Словно захлебнувшись, Франтишка смолкла и бросилась прочь из кухни. Я хотела остановить её, но Кир придержал меня за рукав.

— Не надо. Пусть идёт.

Хлопнула входная дверь. Я осела на стул, упёрлась ладонями в колени. Они чуть дрожали. Тяжело встав, Кир шагнул к раковине, и зашумела полившаяся из крана вода. В звоне тарелок и приборов было что-то успокаивающее.

— Знаешь, — Петер заглянул мне в глаза, — Мария всегда говорила про эти письма то же, что сказала сегодня. Никто в агентстве не пытался разобраться, что там действительно случилось. К лучшему или к худшему, мы почти сразу забывали об этом. Но, если честно, первое такое письмо меня тоже долго беспокоило. Так что, может быть, и есть смысл попробовать что-то выяснить.

— А может быть, смыла нет, — глухо произнёс Кир. — Ну предположим, что человек пропал, и что тогда? Будете его искать? Вы хотя бы представляете себе, каково это? Сколько сил и времени это отнимает? В итоге вы же всё равно никого не найдёте. Только дадите кому-то ложную надежду.

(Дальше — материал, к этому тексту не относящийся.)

-- ==== Sys2Proof/Machine/ExecEthernet.lean ====
section
/-! DEFINITION. Sys2Proof/Machine/ExecEthernet.lean: the meanings of the Ethernet ports (R311 to R349, R363), one per command. -/
namespace Sys2Proof.Machine
open Dev

/-- PORT_START: PORT_EN written 1 checks the port's setup and starts it or sets CFG_BAD (R312). -/
def execPortStart (m : Master) (p : PortIx) (v : Word) (s : State) : Out :=
  fire s (fun d => d.regCmd m (Adr.MAC_CTRL p) (some v))

/-- PORT_STOP: PORT_EN written 0 stops the port after the frames on the wire (R313). -/
def execPortStop (m : Master) (p : PortIx) (v : Word) (s : State) : Out :=
  fire s (fun d => d.regCmd m (Adr.MAC_CTRL p) (some v))

/-- PORT_STOPPED: When the frames on the wire end RUNNING clears and waiting frames complete LINK_DOWN (R313). -/
def execPortStopped (p : PortIx) (s : State) : Out :=
  fire s (fun d => d.inChip (fun d => d.portStopped p))

/-- CNT_CLR: MAC_CTRL.CNT_CLR clears every counter of the port (R349). -/
def execCntClr (m : Master) (p : PortIx) (v : Word) (s : State) : Out :=
  fire s (fun d => d.regCmd m (Adr.MAC_CTRL p) (some v))

/-- LINK_UP: The port's link comes up (R311). -/
def execLinkUp (p : PortIx) (s : State) : Out :=
  fire s (fun d => d.inChip (fun d => d.linkRises p))

/-- LINK_DOWN: The port's link goes down and queued frames complete LINK_DOWN (R334). -/
def execLinkDown (p : PortIx) (hiBer : Bool) (s : State) : Out :=
  fire s (fun d => d.inChip (fun d => d.linkDown p hiBer))

/-- AN_COMPLETE: Clause 37 negotiation completes and resolves pause directions (R314). -/
def execAnComplete (p : PortIx) (fd : Bool) (sym : Bool) (asm : Bool) (rf : Fin 4) (s : State) : Out :=
  fire s (fun d => d.inChip (fun d => d.anComplete p fd sym asm rf))

/-- MAC_FRAME_RECEIVE: A received frame is checked, then consumed as MAC control or filtered to queues (R320). -/
def execMacFrameReceive (p : PortIx) (l : List Byte) (symbol : Option Nat) (align : Option Nat) (corr : Nat) (uncorr : Nat) (s : State) : Out :=
  fire s (fun d => d.frameReceive p l symbol align corr uncorr)

/-- PAUSE_EXPIRY: A received pause's quanta run out and the held queues are released (R338). -/
def execPauseExpiry (p : PortIx) (cls : Option (Fin 8)) (s : State) : Out :=
  fire s (fun d => d.inChip (fun d => d.pauseExpiry p cls))

/-- XOFF_REFRESH: While occupancy stays at or above LOW XOFF is repeated every 32,768 quanta (R336). -/
def execXoffRefresh (p : PortIx) (s : State) : Out :=
  fire s (fun d => d.inChip (fun d => d.xoffRefresh p))

/-- FILTER_VALID_SET: Setting a filter entry's VALID checks it and refuses it with MAC_FLT_VERR on failure (R326). -/
def execFilterValidSet (m : Master) (p : PortIx) (n : Fin 128) (v : Word) (s : State) : Out :=
  fire s (fun d => d.regCmd m (Adr.MAC_FLT_ACTION p n) (some v))

/-- TX_FRAME_START: The MAC starts the next eligible frame by priority, respecting the guard band (R333). -/
def execTxFrameStart (p : PortIx) (s : State) : Out :=
  fire s (fun d => d.inChip (fun d => d.txStart p))

/-- TX_FRAME_DONE: A transmitted frame's write-back is written with its status (R296). -/
def execTxFrameDone (p : PortIx) (s : State) : Out :=
  fire s (fun d => d.inChip (fun d => d.txFrameDone p))

/-- LAUNCH_TIME_REACHED: The time base reaches a held frame's launch time, or the late window ends and the frame is dropped or sent late (R363). -/
def execLaunchTimeReached (p : PortIx) (q : Fin 33) (s : State) : Out :=
  fire s (fun d => d.inChip (fun d => d.launchReached p q))

end Sys2Proof.Machine
end

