-- ==== Sys2Proof/Machine/ExecEvents.lean ====
section
/-! DEFINITION. Sys2Proof/Machine/ExecEvents.lean: the meanings of events and counters (R565 to R571), one per command. -/
namespace Sys2Proof.Machine
open Dev

/-- EVENT_RING_FLUSH: When ring 20 can take records again EVC writes an OVERFLOW record and then the waiting records (R565). -/
def execEventRingFlush (u : HostUpd) (s : State) : Out :=
  fire s (fun d => d.withHost u (fun d => d.evFlush))

/-- SWTRIG: A write to EVC_SWTRIG pulses software sources 252–255 with DETAIL (R566). -/
def execSwtrig (m : Master) (v : Word) (s : State) : Out :=
  fire s (fun d => d.regCmd m (Adr.EVC_SWTRIG) (some v))

/-- COUNTER_WRAP: A PMC counter passes 2^48 − 1 to 0, setting its WRAP bit and raising source 251 (R570). -/
def execCounterWrap (n : PmcIx) (weight : Nat) (s : State) : Out :=
  fire s (fun d => d.inChip (fun d => d.counterWrap n weight))

/-- PMC_CNT_CLEAR: A write to PMC_CNTn_LO clears counter n (R571). -/
def execPmcCntClear (m : Master) (n : PmcIx) (v : Word) (s : State) : Out :=
  fire s (fun d => d.regCmd m (Adr.PMC_CNT_LO n) (some v))

/-- PMC_CLR_GRP: A write to PMC_CLR_GRP clears the 16 counters of a group at one instant (R571). -/
def execPmcClrGrp (m : Master) (v : Word) (s : State) : Out :=
  fire s (fun d => d.regCmd m (Adr.PMC_CLR_GRP) (some v))

end Sys2Proof.Machine
end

— Откуда такая уверенность, что не найдём? — возмутился Петер.

Кир выключил воду и развернулся. Взгляд его был ледяным.

— Просто знаю.


В тот день мы разошлись раньше обычного. Разбежались, как от ещё не занявшегося огня, словно боялись обжечься, задохнуться невидимым дымом, словно хотели, чтобы этот пожар потушил кто-то другой. Кир скользнул мимо автомобиля, бросив, что немного прогуляется в одиночестве. Петер довёз меня до общежития, но, разволновавшись, поехал обратно. Я даже не пыталась представить, как он собирался искать Кира.

Сердце моё было не на месте.

А когда я ступила в холл, оно забилось в груди перепуганной птицей.

Рей. Я зажмурилась, потом ещё раз и ещё, но глаза меня не обманывали. Он стоял, перекинув форменную куртку через локоть, и обаятельно улыбался. Галстук его был ослаблен, верхняя пуговица рубашки — расстёгнута. Небрежно отведённые назад волосы будто растрепало ветром. Несомненно, Рей был очень привлекателен. И я не могла объяснить себе, почему один его вид наводил на меня такой страх.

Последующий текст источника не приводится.